Premium
Permethrin, a pyrethroid insecticide, impairs insulin‐stimulated glucose uptake in C2C12 myotubes (1142.7)
Author(s) -
Kim Jonggun,
Park Yooheon,
Yoon Kyong,
Clark John,
Park Yeonhwa
Publication year - 2014
Publication title -
the faseb journal
Language(s) - English
Resource type - Journals
SCImago Journal Rank - 1.709
H-Index - 277
eISSN - 1530-6860
pISSN - 0892-6638
DOI - 10.1096/fasebj.28.1_supplement.1142.7
Subject(s) - protein kinase b , permethrin , insect growth regulator , c2c12 , pyrethroid , phosphorylation , biology , insulin , glucose homeostasis , chemistry , medicine , endocrinology , biochemistry , myogenesis , myocyte , insulin resistance , botany , pesticide , agronomy , larva
Pyrethroids are a class of insecticides structurally derived from the naturally occurring insecticides called pyrethrins originating from Chrysanthemum flowers. Based on emerging evidence that exposures to pyrethroid insecticides were linked to altered glucose homeostasis, we investigated the role of permethrin (a pyrethroid insecticide) on glucose uptake using a C2C12 myotube model. C2C12 myoblasts were differentiated into myotubes with 0, 10, and 20 μM permethrin for 8 days. Permethrin treatment significantly reduced insulin stimulated glucose uptake in this model.

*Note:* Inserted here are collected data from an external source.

-- ==== Sys2Proof/Decode.lean ====
section
/-! DEFINITION. The code tables as BUILD lays them out (41_huffman.md R140 to R142), the decoder of the stream's
instructions, and the encoder. A word of the stream is a list of bits, first stream bit first (00_scope.md R10). -/

namespace Sys2Proof

/-! ## Bits -/

/-- The `n` low bits of `w`, the most significant first: the first stream bit is bit `n - 1` (20_memory.md R61). -/
def wordBits : Nat → Nat → List Bool
  | 0, _ => []
  | n + 1, w => w.testBit n :: wordBits n w

/-- The number that a bit string spells, first bit most significant (00_scope.md R10). -/
def bitsValue (bits : List Bool) : Nat :=
  bits.foldl (fun v b => 2 * v + b.toNat) 0

/-! ## BUILD and BUILD_LIT -/

/-- The slot of BUILD's flat array (41_huffman.md R141): the pairs laid out in list order, `256 >> L` slots each. -/
def entryAt : List (Nat × Int) → Nat → Option HuffEntry
  | [], _ => none
  | (l, v) :: rest, s =>
    if s < 256 >>> l then some ⟨BitVec.ofNat 4 l, BitVec.ofInt 8 v⟩ else entryAt rest (s - 256 >>> l)

/-- BUILD_LIT's entry for index `c` (41_huffman.md R142). -/
def litEntry (c : Nat) : HuffEntry :=
  ⟨5, (BitVec.ofNat 8 c &&& 0xF8) ||| 0x04⟩

/-- `HUFF[t][c]` as BUILD and BUILD_LIT leave it (41_huffman.md R140 to R142); none where there is no such entry. -/
def builtEntry (spec : List (Nat × Int)) (t c : Nat) : Option HuffEntry :=
  if t < 18 then entryAt spec (256 * t + c) else if t = 18 then some (litEntry c) else none

/-! ## The rows -/

/-- The 8-bit value of a literal token with field `v`: `(v << 3) | 4` (30_encoding.md R95). -/
def literalByte (v : BitVec 5) : Byte :=
  (v.setWidth 8 <<< 3) ||| 4

/-- The rows of spec/opcode_table.json that are code words of table `t`, each under the raw value its entry holds. -/
def codeBook : Nat → List (Byte × Instr)
  | 0 => [(1, .grpPred1C0), (2, .grpPred2C0), (3, .grpPred3C0), (4, .grpPred4C0), (5, .grpPred5C0), (6, .grpPred6C0), (7, .grpPred7C0), (8, .grpLitC0)]
  | 1 => [(0, .grpRunC1), (1, .grpPred1C1), (2, .grpPred2C1), (3, .grpPred3C1), (4, .grpPred4C1), (5, .grpPred5C1), (6, .grpPred6C1), (7, .grpPred7C1), (8, .grpLitC1)]
  | 2 => [(0, .grpRunC2), (1, .grpPred1C2), (2, .grpPred2C2), (3, .grpPred3C2), (4, .grpPred4C2), (5, .grpPred5C2), (6, .grpPred6C2), (7, .grpPred7C2), (8, .grpLitC2)]
  | 3 => [(0, .grpRunC3), (1, .grpPred1C3), (2, .grpPred2C3), (3, .grpPred3C3), (4, .grpPred4C3), (5, .grpPred5C3), (6, .grpPred6C3), (7, .grpPred7C3), (8, .grpLitC3)]
  | 4 => [(0, .grpRunC4), (1, .grpPred1C4), (2, .grpPred2C4), (3, .grpPred3C4), (4, .grpPred4C4), (5, .grpPred5C4), (6, .grpPred6C4), (7, .grpPred7C4), (8, .grpLitC4)]
  | 5 => [(0, .grpRunC5), (1, .grpPred1C5), (2, .grpPred2C5), (3, .grpPred3C5), (4, .grpPred4C5), (5, .grpPred5C5), (6, .grpPred6C5), (7, .grpPred7C5), (8, .grpLitC5)]
  | 6 => [(0, .grpRunC6), (1, .grpPred1C6), (2, .grpPred2C6), (3, .grpPred3C6), (4, .grpPred4C6), (5, .grpPred5C6), (6, .grpPred6C6), (7, .grpPred7C6), (8, .grpLitC6)]
  | 7 => [(0, .grpRunC7), (1, .grpPred1C7), (2, .grpPred2C7), (3, .grpPred3C7), (4, .grpPred4C7), (5, .grpPred5C7), (6, .grpPred6C7), (7, .grpPred7C7), (8, .grpLitC7)]
  | 8 => [(0, .grpRunC8), (1, .grpPred1C8), (2, .grpPred2C8), (3, .grpPred3C8), (4, .grpPred4C8), (5, .grpPred5C8), (6, .grpPred6C8), (7, .grpPred7C8), (8, .grpLitC8)]
  | 9 => [(0, .tokNreps1), (1, .tokNreps2), (2, .tokNreps3), (3, .tokNreps4), (4, .tokNreps5), (5, .tokNreps6), (6, .tokNreps7), (7, .tokNreps8), (8, .tokNreps9)]
  | 10 => [(254, .tokStepM2), (0, .tokStep0), (2, .tokStep2)]
  | 11 => [(253, .tokRes1_M3), (3, .tokRes1_3)]
  | 12 => [(239, .tokRes2_M17), (251, .tokRes2_M5), (5, .tokRes2_5), (17, .tokRes2_17)]
  | 13 => [(249, .tokRes3_M7), (2, .tokRes3_2), (9, .tokRes3_9), (18, .tokRes3_18)]
  | 14 => [(238, .tokRes4_M18), (247, .tokRes4_M9), (254, .tokRes4_M2), (7, .tokRes4_7)]
  | 15 => [(177, .tokRes5_M79), (207, .tokRes5_M49), (228, .tokRes5_M28), (247, .tokRes5_M9), (9, .tokRes5_9), (28, .tokRes5_28), (49, .tokRes5_49), (79, .tokRes5_79)]
  | 16 => [(219, .tokRes6_M37), (240, .tokRes6_M16), (255, .tokRes6_M1), (13, .tokRes6_13), (26, .tokRes6_26), (39, .tokRes6_39), (55, .tokRes6_55), (76, .tokRes6_76)]
  | 17 => [(180, .tokRes7_M76), (201, .tokRes7_M55), (217, .tokRes7_M39), (230, .tokRes7_M26), (243, .tokRes7_M13), (1, .tokRes7_1), (16, .tokRes7_16), (37, .tokRes7_37)]
  | _ => []

/-- The row that stands for value `v` of table `t`, where the table of opcodes has one (30_encoding.md R103). -/
def rowOf (t : Nat) (v : Byte) : Option Instr :=
  if t = 18 then
    if v &&& 7 = 4 then some (.tokLit ((v >>> 3).setWidth 5)) else none
  else ((codeBook t).find? fun r => r.1 == v).map (·.2)

/-- Where an instruction stands (30_encoding.md R90, R100). -/
def Instr.slot : Instr → Slot
  | .bandhdr _ _ _ => .header
  | .grpPred1C0 => .code 0
  | .grpPred2C0 => .code 0
  | .grpPred3C0 => .code 0
  | .grpPred4C0 => .code 0
  | .grpPred5C0 => .code 0
  | .grpPred6C0 => .code 0
  | .grpPred7C0 => .code 0
  | .grpLitC0 => .code 0
  | .grpRunC1 => .code 1
  | .grpPred1C1 => .code 1
  | .grpPred2C1 => .code 1
  | .grpPred3C1 => .code 1
  | .grpPred4C1 => .code 1
  | .grpPred5C1 => .code 1
  | .grpPred6C1 => .code 1
  | .grpPred7C1 => .code 1
  | .grpLitC1 => .code 1
  | .grpRunC2 => .code 2
  | .grpPred1C2 => .code 2
  | .grpPred2C2 => .code 2
  | .grpPred3C2 => .code 2
  | .grpPred4C2 => .code 2
  | .grpPred5C2 => .code 2
  | .grpPred6C2 => .code 2
  | .grpPred7C2 => .code 2
  | .grpLitC2 => .code 2
  | .grpRunC3 => .code 3
  | .grpPred1C3 => .code 3
  | .grpPred2C3 => .code 3
  | .grpPred3C3 => .code 3
  | .grpPred4C3 => .code 3
  | .grpPred5C3 => .code 3
  | .grpPred6C3 => .code 3
  | .grpPred7C3 => .code 3
  | .grpLitC3 => .code 3
  | .grpRunC4 => .code 4
  | .grpPred1C4 => .code 4
  | .grpPred2C4 => .code 4
  | .grpPred3C4 => .code 4
  | .grpPred4C4 => .code 4
  | .grpPred5C4 => .code 4
  | .grpPred6C4 => .code 4
  | .grpPred7C4 => .code 4
  | .grpLitC4 => .code 4
  | .grpRunC5 => .code 5
  | .grpPred1C5 => .code 5
  | .grpPred2C5 => .code 5
  | .grpPred3C5 => .code 5
  | .grpPred4C5 => .code 5
  | .grpPred5C5 => .code 5
  | .grpPred6C5 => .code 5
  | .grpPred7C5 => .code 5
  | .grpLitC5 => .code 5
  | .grpRunC6 => .code 6
  | .grpPred1C6 => .code 6
  | .grpPred2C6 => .code 6
  | .grpPred3C6 => .code 6
  | .grpPred4C6 => .code 6
  | .grpPred5C6 => .code 6
  | .grpPred6C6 => .code 6
  | .grpPred7C6 => .code 6
  | .grpLitC6 => .code 6
  | .grpRunC7 => .code 7
  | .grpPred1C7 => .code 7
  | .grpPred2C7 => .code 7
  | .grpPred3C7 => .code 7
  | .grpPred4C7 => .code 7
  | .grpPred5C7 => .code 7
  | .grpPred6C7 => .code 7
  | .grpPred7C7 => .code 7
  | .grpLitC7 => .code 7
  | .grpRunC8 => .code 8
  | .grpPred1C8 => .code 8
  | .grpPred2C8 => .code 8
  | .grpPred3C8 => .code 8
  | .grpPred4C8 => .code 8
  | .grpPred5C8 => .code 8
  | .grpPred6C8 => .code 8
  | .grpPred7C8 => .code 8
  | .grpLitC8 => .code 8
  | .tokNreps1 => .code 9
  | .tokNreps2 => .code 9
  | .tokNreps3 => .code 9
  | .tokNreps4 => .code 9
  | .tokNreps5 => .code 9
  | .tokNreps6 => .code 9
  | .tokNreps7 => .code 9
  | .tokNreps8 => .code 9
  | .tokNreps9 => .code 9
  | .tokStepM2 => .code 10
  | .tokStep0 => .code 10
  | .tokStep2 => .code 10
  | .tokRes1_M3 => .code 11
  | .tokRes1_3 => .code 11
  | .tokRes2_M17 => .code 12
  | .tokRes2_M5 => .code 12
  | .tokRes2_5 => .code 12
  | .tokRes2_17 => .code 12
  | .tokRes3_M7 => .code 13
  | .tokRes3_2 => .code 13
  | .tokRes3_9 => .code 13
  | .tokRes3_18 => .code 13
  | .tokRes4_M18 => .code 14
  | .tokRes4_M9 => .code 14
  | .tokRes4_M2 => .code 14
  | .tokRes4_7 => .code 14
  | .tokRes5_M79 => .code 15
  | .tokRes5_M49 => .code 15
  | .tokRes5_M28 => .code 15
  | .tokRes5_M9 => .code 15
  | .tokRes5_9 => .code 15
  | .tokRes5_28 => .code 15
  | .tokRes5_49 => .code 15
  | .tokRes5_79 => .code 15
  | .tokRes6_M37 => .code 16
  | .tokRes6_M16 => .code 16
  | .tokRes6_M1 => .code 16
  | .tokRes6_13 => .code 16
  | .tokRes6_26 => .code 16
  | .tokRes6_39 => .code 16
  | .tokRes6_55 => .code 16
  | .tokRes6_76 => .code 16
  | .tokRes7_M76 => .code 17
  | .tokRes7_M55 => .code 17
  | .tokRes7_M39 => .code 17
  | .tokRes7_M26 => .code 17
  | .tokRes7_M13 => .code 17
  | .tokRes7_1 => .code 17
  | .tokRes7_16 => .code 17
  | .tokRes7_37 => .code 17
  | .tokLit _ => .code 18

/-- The raw 8-bit value that the entry of an instruction's code word holds (30_encoding.md R98, R102); 0 for BANDHDR,
which is no code word. -/
def Instr.codeByte : Instr → Byte
  | .bandhdr _ _ _ => 0
  | .grpPred1C0 => 1
  | .grpPred2C0 => 2
  | .grpPred3C0 => 3
  | .grpPred4C0 => 4
  | .grpPred5C0 => 5
  | .grpPred6C0 => 6
  | .grpPred7C0 => 7
  | .grpLitC0 => 8
  | .grpRunC1 => 0
  | .grpPred1C1 => 1
  | .grpPred2C1 => 2
  | .grpPred3C1 => 3
  | .grpPred4C1 => 4
  | .grpPred5C1 => 5
  | .grpPred6C1 => 6
  | .grpPred7C1 => 7
  | .grpLitC1 => 8
  | .grpRunC2 => 0
  | .grpPred1C2 => 1
  | .grpPred2C2 => 2
  | .grpPred3C2 => 3
  | .grpPred4C2 => 4
  | .grpPred5C2 => 5
  | .grpPred6C2 => 6
  | .grpPred7C2 => 7
  | .grpLitC2 => 8
  | .grpRunC3 => 0
  | .grpPred1C3 => 1
  | .grpPred2C3 => 2
  | .grpPred3C3 => 3
  | .grpPred4C3 => 4
  | .grpPred5C3 => 5
  | .grpPred6C3 => 6
  | .grpPred7C3 => 7
  | .grpLitC3 => 8
  | .grpRunC4 => 0
  | .grpPred1C4 => 1
  | .grpPred2C4 => 2
  | .grpPred3C4 => 3
  | .grpPred4C4 => 4
  | .grpPred5C4 => 5
  | .grpPred6C4 => 6
  | .grpPred7C4 => 7
  | .grpLitC4 => 8
  | .grpRunC5 => 0
  | .grpPred1C5 => 1
  | .grpPred2C5 => 2
  | .grpPred3C5 => 3
  | .grpPred4C5 => 4
  | .grpPred5C5 => 5
  | .grpPred6C5 => 6
  | .grpPred7C5 => 7
  | .grpLitC5 => 8
  | .grpRunC6 => 0
  | .grpPred1C6 => 1
  | .grpPred2C6 => 2
  | .grpPred3C6 => 3
  | .grpPred4C6 => 4
  | .grpPred5C6 => 5
  | .grpPred6C6 => 6
  | .grpPred7C6 => 7
  | .grpLitC6 => 8
  | .grpRunC7 => 0
  | .grpPred1C7 => 1
  | .grpPred2C7 => 2
  | .grpPred3C7 => 3
  | .grpPred4C7 => 4
  | .grpPred5C7 => 5
  | .grpPred6C7 => 6
  | .grpPred7C7 => 7
  | .grpLitC7 => 8
  | .grpRunC8 => 0
  | .grpPred1C8 => 1
  | .grpPred2C8 => 2
  | .grpPred3C8 => 3
  | .grpPred4C8 => 4
  | .grpPred5C8 => 5
  | .grpPred6C8 => 6
  | .grpPred7C8 => 7
  | .grpLitC8 => 8
  | .tokNreps1 => 0
  | .tokNreps2 => 1
  | .tokNreps3 => 2
  | .tokNreps4 => 3
  | .tokNreps5 => 4
  | .tokNreps6 => 5
  | .tokNreps7 => 6
  | .tokNreps8 => 7
  | .tokNreps9 => 8
  | .tokStepM2 => 254
  | .tokStep0 => 0
  | .tokStep2 => 2
  | .tokRes1_M3 => 253
  | .tokRes1_3 => 3
  | .tokRes2_M17 => 239
  | .tokRes2_M5 => 251
  | .tokRes2_5 => 5
  | .tokRes2_17 => 17
  | .tokRes3_M7 => 249
  | .tokRes3_2 => 2
  | .tokRes3_9 => 9
  | .tokRes3_18 => 18
  | .tokRes4_M18 => 238
  | .tokRes4_M9 => 247
  | .tokRes4_M2 => 254
  | .tokRes4_7 => 7
  | .tokRes5_M79 => 177
  | .tokRes5_M49 => 207
  | .tokRes5_M28 => 228
  | .tokRes5_M9 => 247
  | .tokRes5_9 => 9
  | .tokRes5_28 => 28
  | .tokRes5_49 => 49
  | .tokRes5_79 => 79
  | .tokRes6_M37 => 219
  | .tokRes6_M16 => 240
  | .tokRes6_M1 => 255
  | .tokRes6_13 => 13
  | .tokRes6_26 => 26
  | .tokRes6_39 => 39
  | .tokRes6_55 => 55
  | .tokRes6_76 => 76
  | .tokRes7_M76 => 180
  | .tokRes7_M55 => 201
  | .tokRes7_M39 => 217
  | .tokRes7_M26 => 230
  | .tokRes7_M13 => 243
  | .tokRes7_1 => 1
  | .tokRes7_16 => 16
  | .tokRes7_37 => 37
  | .tokLit v => literalByte v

Further, we found that permethrin affected insulin‐stimulated phosphorylation of Protein Kinase B (AKT) without altering total AKT levels, targeted at both Serine (Ser 473) and Threonine (Thr 308) sites. Permethrin inhibited insulin‐stimulated activation of phosphoinositide‐dependent kinase (pPDK), one upstream regulator of phosphorylation on AKT at Thr 308, without influencing activation of phosphatase and tensin homolog (pPTEN). These data suggest that permethrin impaired insulin responses by influencing AKT signaling by regulating two independent pathways, upstream of PDK/Thr 308 AKT and regulator(s) of Ser 473 AKT.